The case has triggered significant outrage within Germany after he was arrested on suspicion that he tried to find out how citizens and individual states obtained CDs and other files containing details of secret bank accounts held by German citizens in Switzerland in attempts to avoid paying tax.
‘Daniel M.’ reported that he had received nearly €13,000 (£11,486) for the assignment and passed on around €10,000 of that to a German security firm that helped him secure the information. He also cited a corrupt source within the NRW authority as having assisted him.
This isn’t the first time that Switzerland and North Rhine-Westphalia have clashed heads. For years now the state has consistently bought up data as a part of a crackdown on German citizens secretly storing cash in secret accounts to avoid paying tax. In fact, if data records are to be believed, it has spent nearly €18m on data that has helped it recover a staggering €7bn in lost tax revenue. Put another way, that’s a sum equivalent to the total GDP of Guinea or Kosovo.

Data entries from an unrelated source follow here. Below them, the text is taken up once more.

/-- Parity, retest, reinstatement and retirement (R292, R293, R294, R295, R296, R305). A new TAG of FLOCK_GEN_CTRL
clears parity, starts a RETEST of a FAILED generator, reinstates a QUALIFIED one or retires one that does not
serve, and answers STATUS 1 otherwise; the end of a RETEST makes the generator QUALIFIED or leaves it FAILED.
The readings here are the model’s: the counts measured and the row they give, a verification cut short (logs 16
and 36), and a REINSTATE of the own generator of a region already parked, which fails back at once (log 141). -/
def Obligations.FlockCommands : Prop :=
  (∀ (s : State) (w : Wr) (flock : Nat) (gen : BitVec 5) (tag : BitVec 8),
      Performs w (flockAddr flock 0x2C) s → flock < s.build.flocks → tag ≠ (flockOf s flock).genTag →
      Completes (.clearParity w flock gen tag) s (fun t =>
        (flockOf t flock).parity = false ∧
        (flockOf t flock).svc = (spareOutNow s flock || (flockOf s flock).lastPath || decide (0 < exclCount s flock)) ∧
        (flockOf t flock).genStatus = 0 ∧ (flockOf t flock).genTag = tag)) ∧
  (∀ (s : State) (w : Wr) (flock : Nat) (gen : BitVec 5) (tag : BitVec 8) (g : Nat),
      Performs w (flockAddr flock 0x2C) s → flock < s.build.flocks → tag ≠ (flockOf s flock).genTag →
      genRow s.build flock gen.toNat = some g → (flockOf s flock).retest = none → (genOf s g).st = .failed →
      Completes (.retest w flock gen tag) s (fun t =>
        (flockOf t flock).retest = some gen.toNat ∧ t.gens = s.gens ∧ (flockOf t flock).genStatus = 3 ∧
        (flockOf t flock).genTag = tag)) ∧
  (∀ (s : State) (w : Wr) (flock : Nat) (gen : BitVec 5) (tag : BitVec 8) (g : Nat),
      Performs w (flockAddr flock 0x2C) s → flock < s.build.flocks → tag ≠ (flockOf s flock).genTag →
      genRow s.build flock gen.toNat = some g →
      (flockOf s flock).retest.isSome = true ∨ (genOf s g).st ≠ .failed →
      Completes (.retest w flock gen tag) s (fun t =>
        (flockOf t flock).retest = (flockOf s flock).retest ∧ t.gens = s.gens ∧ (flockOf t flock).genStatus = 1 ∧
        (flockOf t flock).genTag = tag)) ∧
  (∀ (s : State) (flock : Nat) (counts : List (Nat × Nat)) (run : RetestRun) (code g : Nat),
      flock < s.build.flocks → (flockOf s flock).retest = some code → genRow s.build flock code = some g →
      coreRuns s = true → 36576 ≤ run.verified →
      (flockOf s flock).retestAt + run.verified + 65536 ≤ s.time.total → retestCut s flock run.verified = false →
      rowVerifies ((List.range 24).map (fun b => measuredEntry (counts.getD b (0, 0)).1 (counts.getD b (0, 0)).2)) = true →
      run.clean = true →
      Completes (.retestDone flock counts run) s (fun t =>
        (genOf t g).st = .qualified ∧
        (genOf t g).copy = ((List.range 24).map (fun b => measuredEntry (counts.getD b (0, 0)).1 (counts.getD b (0, 0)).2)) ∧
        (flockOf t flock).retest = none ∧ Flagged t .flock 6 ∧
        ((flockOf t flock).genStatus = if (flockOf s flock).reportsRetest then 0 else (flockOf s flock).genStatus))) ∧
  (∀ (s : State) (flock : Nat) (counts : List (Nat × Nat)) (run : RetestRun) (code g : Nat),
      flock < s.build.flocks → (flockOf s flock).retest = some code → genRow s.build flock code = some g →
      coreRuns s = true → 36576 ≤ run.verified → (flockOf s flock).retestAt + run.verified ≤ s.time.total →
      rowVerifies ((List.range 24).map (fun b => measuredEntry (counts.getD b (0, 0)).1 (counts.getD b (0, 0)).2)) = false ∨ retestCut s flock run.verified = true ∨ run.clean = false →
      Completes (.retestDone flock counts run) s (fun t =>
        (genOf t g).st = .failed ∧ (flockOf t flock).retest = none ∧ Flagged t .flock 12 ∧
        ((flockOf t flock).genStatus = if (flockOf s flock).reportsRetest then 2 else (flockOf s flock).genStatus))) ∧
  (∀ (s : State) (w : Wr) (flock : Nat) (gen : BitVec 5) (tag : BitVec 8) (g : Nat),
      Performs w (flockAddr flock 0x2C) s → flock < s.build.flocks → tag ≠ (flockOf s flock).genTag →
      genRow s.build flock gen.toNat = some g → (genOf s g).st = .qualified → 16 ≤ gen.toNat →
      Completes (.reinstate w flock gen tag) s (fun t =>
        (genOf t g).st = .locking ∧ Flagged t .flock 7 ∧ (flockOf t flock).genStatus = 0 ∧
        (flockOf t flock).genTag = tag)) ∧
  (∀ (s : State) (w : Wr) (flock : Nat) (gen : BitVec 5) (tag : BitVec 8) (g : Nat),
      Performs w (flockAddr flock 0x2C) s → flock < s.build.flocks → tag ≠ (flockOf s flock).genTag →
      genRow s.build flock gen.toNat = some g → (genOf s g).st = .qualified → gen.toNat < 16 →
      (regionOf s g).parked = false ∨ excluded s g = true →
      Completes (.reinstate w flock gen tag) s (fun t =>
        (genOf t g).failback = true ∧ (genOf t g).st = .qualified ∧ t.regions = s.regions ∧ Flagged t .flock 7 ∧
        (flockOf t flock).genStatus = 0 ∧ (flockOf t flock).genTag = tag)) ∧
  (∀ (s : State) (w : Wr) (flock : Nat) (gen : BitVec 5) (tag : BitVec 8) (g old : Nat),
      Performs w (flockAddr flock 0x2C) s → flock < s.build.flocks → tag ≠ (flockOf s flock).genTag →
      genRow s.build flock gen.toNat = some g → (genOf s g).st = .qualified → gen.toNat < 16 →
      (regionOf s g).parked = true → excluded s g = false → servingGen s g = some old → old ≠ g →
      Completes (.reinstate w flock gen tag) s (fun t =>
        (genOf t g).st = .serving ∧ (regionOf t g).mux = 0 ∧ (genOf t old).st = .locking ∧ Flagged t .flock 7 ∧
        Flagged t .flock 8 ∧ (flockOf t flock).genStatus = 0 ∧ (flockOf t flock).genTag = tag)) ∧
  (∀ (s : State) (w : Wr) (flock : Nat) (gen : BitVec 5) (tag : BitVec 8) (g : Nat),
      Performs w (flockAddr flock 0x2C) s → flock < s.build.flocks → tag ≠ (flockOf s flock).genTag →
      genRow s.build flock gen.toNat = some g → (genOf s g).st = .qualified → gen.toNat < 16 →
      (regionOf s g).parked = true → excluded s g = false → servingGen s g = none →
      Completes (.reinstate w flock gen tag) s (fun t =>
        (genOf t g).st = .serving ∧ (regionOf t g).mux = 0 ∧ Flagged t .flock 7 ∧ (flockOf t flock).genStatus = 0 ∧
        (flockOf t flock).genTag = tag)) ∧
  (∀ (s : State) (w : Wr) (flock : Nat) (gen : BitVec 5) (tag : BitVec 8) (g : Nat),
      Performs w (flockAddr flock 0x2C) s → flock < s.build.flocks → tag ≠ (flockOf s flock).genTag →
      genRow s.build flock gen.toNat = some g → (genOf s g).st ≠ .qualified →
      Completes (.reinstate w flock gen tag) s (fun t =>
        t.gens = s.gens ∧ t.regions = s.regions ∧ (flockOf t flock).genStatus = 1 ∧ (flockOf t flock).genTag = tag)) ∧
  (∀ (s : State) (w : Wr) (flock : Nat) (gen : BitVec 5) (tag : BitVec 8) (g : Nat),
      Performs w (flockAddr flock 0x2C) s → flock < s.build.flocks → tag ≠ (flockOf s flock).genTag →
      genRow s.build flock gen.toNat = some g → isServing s g = false →
      Completes (.retire w flock gen tag) s (fun t =>
        (genOf t g).st = .failed ∧ (flockOf t flock).genStatus = 0 ∧ (flockOf t flock).genTag = tag)) ∧
  (∀ (s : State) (w : Wr) (flock : Nat) (gen : BitVec 5) (tag : BitVec 8) (g : Nat),
      Performs w (flockAddr flock 0x2C) s → flock < s.build.flocks → tag ≠ (flockOf s flock).genTag →
      genRow s.build flock gen.toNat = some g → isServing s g = true →
      Completes (.retire w flock gen tag) s (fun t =>
        t.gens = s.gens ∧ (flockOf t flock).genStatus = 1 ∧ (flockOf t flock).genTag = tag))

The Swiss authorities have remained quiet over the allegations but did acknowledge that police asked intelligence agency, NDB for assistance in 2011 over an investigation related to stolen data in Germany. Since then, they have remained quiet.
A unified approach
This is an unusual case in the modern tax arena. In recent years, countries have united in attempts to cut the crippling flow of lost finances leaving their borders. The multilateral agreement to automatically exchange tax information – or the Common Reporting Standard as it’s more widely known – is the perfect example of that. And, if governments are serious about tackling evasion – then more will need to put aside their differences and work together to prevent individuals and organisations from operating non-compliantly. However, it’s not time to worry, this is very much an isolated incident and aside from this rare case, governments are now working together to close the pipeline of illicit finances from leaving their shores. That means that agencies working internationally need to ensure that they’re operating above the law if they want to avoid the sort of punishment meted out to Daniel M.